I want to turn a JSON encoded list into a native BigQuery Array, ideally this would end up being a list of tuples or dictionaries with value, position entries. Hence the reference to the python enumerate functionality.

i.e.

[(idx, elem) for idx, elem in enumerate(json_list_string)]

[{'pos':idx, 'value':elem} for idx, elem in enumerate(json_list_string)]

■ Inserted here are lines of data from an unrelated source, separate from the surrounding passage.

-- ==== Sys2Proof/Machine/Stacks.lean ====
section
/-! DEFINITION. Checkpoints of one stack, checkpoint mode, and warm reset (R412 to R417). -/

namespace Sys2Proof.Machine

open Sys2Proof

/-- A stack's state. -/
def State.stack (s : State) (st : Nat) : StackSt := Tbl.at s.stackTbl st {}

/-- WBCTX_WRITE (R412): ignored while the context has a live launch. -/
def execWbctxWrite (s : State) : Out :=
  let asid := s.arg 0
  if 4096 ≤ asid || (Tbl.vals s.launches).any (·.asid == asid) then .next s
  else .next (s.setHub (0x710000 + 8 * asid) (BitVec.ofNat 64 (s.arg 1 % 2)))

/-! Taking a checkpoint (R413, R414). -/

/-- R413: a register of stack `st`. -/
def State.stkReg (s : State) (st off : Nat) : Nat := (s.hubReg (0x700000 + 0x40 * st + off)).toNat

/-- R413: the address of a stack's checkpoint area. -/
def State.ckptArea (s : State) (st : Nat) : Nat := s.stkReg st 8 / 2 ^ 12 % 2 ^ 40 * 4096

/-- R413: the checkpoint and the log lie wholly in the far memory of the next stack. -/
def State.areaOk (s : State) (st : Nat) : Bool :=
  let a := s.ckptArea st
  let n := (s.stkReg st 0x10 % 2 ^ 32 + s.stkReg st 0x10 / 2 ^ 32) * 4096
  let lo := 0x100000000000 + (st + 1) % 8 * 2 ^ 38
  lo ≤ a && a + n ≤ lo + 2 ^ 38

/-- R342, R414: the bytes that the groups of a checkpoint take: what eviction saves of them, and the images of their cohorts. -/
def ckptSize (bs : List ((Nat × Nat) × Block)) : Nat :=
  savedSize bs + bs.foldl (fun n e => n + e.2.live.length * partSize 0x10000) 0

/-- R414 step 1: the cohorts of the covered groups are kept out; those that are resident leave, to come back at the end. -/
def State.freeze (s : State) (st : Nat) : State :=
  (s.covered st).foldl (fun (t : State) e =>
    let t1 := t.onCore e.1.1 fun co =>
      let co1 := co.onBlockCohorts e.1.2 fun h => { h with frozen := insNat h.frozen st }
      { co1 with cohorts := Tbl.mapv co1.cohorts fun _ h => if h.slot = e.1.2 then { h with back := insNat h.back st } else h }
    t1.swapBlock e.1.1 e.1.2 true) s

/-- R414 step 4: the cohorts kept out go on. -/
def State.thaw (s : State) (st : Nat) : State :=
  let s1 : State := { s with cores := Tbl.mapv s.cores fun _ co =>
    { co.onCohorts (fun h => { h with frozen := remNat h.frozen st }) with away := co.away.map fun h => { h with frozen := remNat h.frozen st } } }
  let us := ((Tbl.vals s1.cores).flatMap (·.away)).filter fun h => h.back != [] && h.frozen == []
  us.foldl (fun (t : State) h => t.pushOnce .cohortRestore [h.uid]) s1

/-- R414: once every cohort that a checkpoint took out is back, the checkpoint is over and the packets held are released. -/
def State.finishCheckpoint (s : State) (st : Nat) : State :=
  if (Tbl.vals s.cores).any fun co => co.away.any fun h => h.back.contains st then s.push .checkpointQuiet [st]
  else ((s.onStackSt st fun x => { x with step := 0 }).releasePackets st (s.stack st).packets).pushOnce .schedule []

/-- The end of a checkpoint, with what it leaves: the ends that are no longer withheld are counted, and the cohorts go on (R414 step 4). -/
def State.endCheckpoint (s : State) (st : Nat) (complete : Bool) (f : StackSt → StackSt) : State :=
  let x := f (s.stack st)
  let comps := if complete || !x.mode then x.heldComps else []
  let s1 := ({ s with stackTbl := Tbl.put s.stackTbl st { x with step := 3, forced := false, heldComps := if comps = [] then x.heldComps else [] } } : State).thaw st
  (s1.pushAll comps).finishCheckpoint st

/-- R414, R415: a checkpoint fails with a result: the previous one stays valid, unless the message log forced this one, which ends checkpoint mode. -/
def State.failCheckpoint (s : State) (st code : Nat) : State :=
  s.endCheckpoint st false fun x =>
    if x.forced then { x with result := code, mode := false, saved := none, log := [], logged := 0 } else { x with result := code }

/-- R413, R414: a checkpoint begins, if the area lies in the next stack's far memory and is large enough. -/
def State.beginCheckpoint (s : State) (st : Nat) (forced : Bool) : State :=
  let s1 := s.onStackSt st fun x => { x with forced := forced }
  if !s.areaOk st then s1.failCheckpoint st 2
  else if s.stkReg st 0x10 % 2 ^ 32 * 4096 < ckptSize (s.covered st) then s1.failCheckpoint st 1
  else ((s1.onStackSt st fun x => { x with step := 1 }).freeze st).pushOnce .checkpointQuiet [st]

/-- STK_ENTER_CHECKPOINT (R413): checkpoint mode is entered, unless the area does not lie in the next stack's far memory, and a checkpoint begins. -/
def execStkEnterCheckpoint (s : State) : Out :=
  let st := s.arg 0
  if (s.stack st).step != 0 then .next s
  else .next ((s.onStackSt st fun x => { x with mode := x.mode || s.areaOk st }).beginCheckpoint st false)

/-- STK_TAKE_CHECKPOINT (R414). -/
def execStkTakeCheckpoint (s : State) : Out :=
  if (s.stack (s.arg 0)).step != 0 then .next s else .next (s.beginCheckpoint (s.arg 0) false)

/-- STK_LEAVE_CHECKPOINT (R413): checkpoint mode ends; what it withheld is counted, and the log is dropped. -/
def execStkLeaveCheckpoint (s : State) : Out :=
  let st := s.arg 0
  let x := s.stack st
  if x.step != 0 then .next s
  else
    let s1 := (s.onStackSt st fun y => { y with mode := false, log := [], logged := 0, heldComps := [], result := 0 }).pushAll x.heldComps
    .next (s1.releasePackets st x.packets)

/-- R414 step 3: the covered groups saved into the checkpoint area, with the images of their cohorts. A tile write that has left the core is not part
of it. -/
def State.takeSnapshot (s : State) (st : Nat) : Checkpoint × State :=
  let bs := s.covered st
  let ids := (bs.map fun e => e.2.gang).eraseDups
  let chs := bs.flatMap fun e => Tbl.vals e.2.sends ++ Tbl.vals e.2.recvs
  let chans := List.filter (fun (e : Nat × Chan) => chs.contains e.1) s.chans
  let z := s.saveBlocks (s.ckptArea st) bs
  let hs := z.1.flatMap (·.cohorts)
  let y := hs.foldl (fun (y : Tbl Nat × Nat × State) h =>
    (Tbl.put y.1 h.image y.2.1, y.2.1 + partSize 0x10000, (y.2.2.settle h.image 0x10000).putPart y.2.1 0x10000
      ((y.2.2.settle h.image 0x10000).savePart h.image 0x10000))) ([], z.2.1 + 16 * chans.length, z.2.2.putCounts z.2.1 chans)
  ({ blocks := z.1
     gangs := List.filter (fun (e : Nat × Gang) => ids.contains e.1) s.gangs
     chans := chans, counts := z.2.1, images := y.1
     monitors := List.filter (fun (e : Nat × Monitor) => hs.any fun h => h.uid == e.2.uid) s.monitors }, y.2.2)

/-- CHECKPOINT_QUIET (R414): once every cohort of the groups is out, their dirty lane lines go to their images and the wait for quiet begins; once the groups
are quiet they are saved, the log is emptied, and the ends withheld are counted; and once the groups are restored the checkpoint is over. -/
def execCheckpointQuiet (s : State) : Out :=
  let st := s.arg 0
  let bs := s.covered st
  match (s.stack st).step with
  | 1 =>
    if bs.any fun e => ((Tbl.vals (s.core e.1.1).cohorts).any (·.slot == e.1.2)) || !e.2.started then .next s
    else
      let outs := bs.flatMap fun e => (s.core e.1.1).away.filter (·.slot == e.1.2)
      let s1 := outs.foldl (fun (t : State) h => t.flushLines h) s
      .next ((s1.onStackSt st fun x => { x with step := 2, since := s.net.hubClock }).pushOnce .checkpointQuiet [st])
  | 2 =>
    if !bs.all fun e => s.mayEvict e.1.1 e.1.2 e.2 then .next s
    else
      let k := s.takeSnapshot st
      .next (k.2.endCheckpoint st true fun x => { x with saved := some k.1, log := [], logged := 0, result := 0, taken := (x.taken + 1) % 2 ^ 16 })
  | 3 => .next (s.finishCheckpoint st)
  | _ => .next s

/-- CHECKPOINT_TIMEOUT (R414): the groups are not quiet within 2^24 hub-clock cycles: result 4. -/
def execCheckpointTimeout (s : State) : Out :=
  let x := s.stack (s.arg 0)
  if x.step = 2 ∧ x.since + 0x1000000 ≤ s.net.hubClock then .next (s.failCheckpoint (s.arg 0) 4) else .next s

/-- MSG_LOG_OVERFLOW (R415): the hub takes a checkpoint at once. -/
def execMsgLogOverflow (s : State) : Out :=
  let x := s.stack (s.arg 0)
  if x.step = 0 && x.mode && x.packets != [] then .next (s.beginCheckpoint (s.arg 0) true) else .next s

/-! Warm reset (R416, R417). -/

/-- A block taken off a core with nothing released: its cohorts, its chains, its multiplies and its grants go. -/
def CoreSt.removeBlock (co : CoreSt) (b : Nat) (uids : List Nat) : CoreSt :=
  let eng (e : Engine) : Engine := { e with chains := List.filter (fun (x : Nat × Chain) => x.2.block != b) e.chains }
  { co with
    blocks := Tbl.del co.blocks b
    cohorts := List.filter (fun (e : Nat × Cohort) => e.2.slot != b) co.cohorts
    away := co.away.filter fun h => h.slot != b
    owners := List.filter (fun (e : Nat × Nat) => !uids.contains e.2) co.owners
    lines := co.lines.filter fun e => !uids.contains e.1
    copyEng := eng co.copyEng, gatherEng := eng co.gatherEng
    grants := co.grants.filter fun g => g.slot != b
    mats := co.mats.filter fun m => m.slot != b
    frameWaits := co.frameWaits.filter fun r => r.slot != b }

/-- R416: the groups given go from every core with their gangs, channels, monitors and accesses. -/
def State.removeGroups (s : State) (bs : List ((Nat × Nat) × Block)) : State :=
  let uids := bs.flatMap fun e => e.2.uids
  let gs := bs.map fun e => e.2.gang
  let chs := bs.flatMap fun e => Tbl.vals e.2.sends ++ Tbl.vals e.2.recvs
  let s1 := bs.foldl (fun (t : State) e => t.onCore e.1.1 fun co => co.removeBlock e.1.2 e.2.uids) s
  { s1 with
    gangs := List.filter (fun (e : Nat × Gang) => !gs.contains e.1) s1.gangs
    chans := List.filter (fun (e : Nat × Chan) => !chs.contains e.1) s1.chans
    monitors := List.filter (fun (e : Nat × Monitor) => !uids.contains e.2.uid) s1.monitors
    accs := List.filter (fun (e : Nat × Access) => !uids.contains e.2.uid) s1.accs
    agenda := s1.agenda.filter fun d => !(d.row == .gbarPhaseMessage && gs.contains (d.ops.headD 0)) }

/-- R416 steps 1 and 2: the stack's incarnation advances, and its cores come up empty. -/
def State.wipe (s : State) (st : Nat) : State :=
  let lo := coreBase (32 * st)
  let hi := coreBase (32 * st + 32)
  let s1 := s.onStackSt st fun x => { x with incarn := (x.incarn + 1) % 2 ^ 16 }
  { s1 with
    cores := Tbl.mapv s1.cores fun c co => if c / 32 = st then { held := co.held, grantSerial := co.grantSerial } else co
    mem := Mem.clear s1.mem lo (hi - lo)
    full := remRange s1.full (lo / 16) ((hi - lo) / 16)
    poison := remRange s1.poison (lo / 16) ((hi - lo) / 16)
    accPoison := remRange s1.accPoison (lo / 4) ((hi - lo) / 4)
    accs := List.filter (fun (e : Nat × Access) => e.2.core / 32 != st) s1.accs }

/-- R416 step 3: a saved block put back into the resources that it held, as the checkpoint area has it. -/
def State.reloadBlock (s : State) (e : SavedBlock) : State :=
  let c := e.core
  let y := s.savedBlock e
  let x := { y with handles := Tbl.mapv y.handles fun _ h => { h with writes := h.writes.filter (·.held) } }
  (s.onCore c fun co =>
    { co with
      blocks := Tbl.put co.blocks e.slot x, away := co.away ++ e.cohorts.map fun h => { h with frozen := [] }
      grants := co.grants ++ e.grants }).getParts e.at_ (blockParts c x)

/-- R416: what a reloaded group of stack `st` still has on its way: credits, payloads in flight to other stacks (those to this one are in its log),
gang-barrier messages, and the cohorts that were resident. -/
def State.resumeGroups (s : State) (st : Nat) (k : Checkpoint) : State :=
  let s1 := k.chans.foldl (fun (t : State) e =>
    let y := { e.2 with free := e.2.slots - e.2.flight.length - e.2.full.length, flight := if e.2.receiver.1 / 32 = st then [] else e.2.flight }
    y.flight.foldl (fun (u : State) _ => u.push .channelPacketReceive [e.1]) { t with chans := Tbl.put t.chans e.1 y }) s
  let s2 := k.gangs.foldl (fun (t : State) e =>
    e.2.bars.foldl (fun (u : State) b => if b.2.done then u.push .gbarPhaseMessage [e.1, b.1 / 2, b.1 % 2] else u)
      { t with gangs := Tbl.put t.gangs e.1 e.2 }) s1
  let s3 := k.monitors.foldl (fun (t : State) e =>
    ({ t with monitors := Tbl.put t.monitors e.1 e.2 } : State).fire e.2.addr (if e.2.wide then 8 else 4)) s2
  ((k.blocks.flatMap (·.cohorts)).filter (·.auto)).foldl (fun (t : State) h => t.pushOnce .cohortRestore [h.uid]) s3

/-- R416 step 4: a logged access performs again. A load returns its value to no one. -/
def State.replayAccess (s : State) (a : Access) : State :=
  match regionOf (a.lanes.headD { lane := 0, va := 0 }).pa with
  | .core _ .regWindow _ => s.windowWrite a.owner (a.lanes.map fun x => (x.pa % 0x4000, BitVec.ofNat 8 x.x, x.y == 1))
  | _ =>
    let s1 := match a.kind with
      | .load => s
      | _ => (s.serve a).2.2
    let s2 : State := if a.full = 2 then { s1 with full := s1.full.filter fun g => !a.lanes.any fun x => x.pa / 16 == g } else s1
    if a.fills then s2.fillGranules ((a.lanes.map (·.pa / 16)).eraseDups) else s2

/-- R416 step 4: a logged packet is delivered again: an access, a payload of a channel, or an access of a peer, whose answer no one takes. -/
def State.replayItem (s : State) (x : LogItem) : State :=
  match x.acc, x.payload with
  | some a, _ => s.replayAccess a
  | none, some p => ({ s with chans := Tbl.adj s.chans (x.row.ops.headD 0) fun y => { y with flight := y.flight ++ [p] } } : State).pushAll [x.row]
  | none, none => if x.row.row = .peerAccessReceive then { s.peerReceive x.row.ops with links := s.links } else s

The first part of turning the json into an array I already solved using this question

Edit:

WITH
  my_ids AS (
  SELECT 'xyz' as grp, '["7f9f98fh9g4ef393d3h5", "chg3g33f26949hg6067d", "g477e5973ec04g7c3232", "0de1ec83304d761he786", "3c1h1f153530g90g35c2", "946637g145h48322686f"]' as ids
  UNION ALL
  SELECT 'abc' as grp, '["7f9f98fh9g4ef393d3h5", "chg3g33fdsfsdfs49hg6067d", "g477e5973ec04g7c3232", "0de1ec83304d761he786", "3c1h1f153530g90g35c2", "946637g145h48322686f"]' as ids
  )

SELECT
  *
FROM my_ids

In an ideal world I would get an output like:

xyz, 7f9f98fh9g4ef393d3h5, 1
xyz, chg3g33f26949hg6067d, 2
...
abc, 946637g145h48322686f, 6

Please note, that the lists can be rather long (up to 24 entries and I kinda don't want to hardcode all the paths)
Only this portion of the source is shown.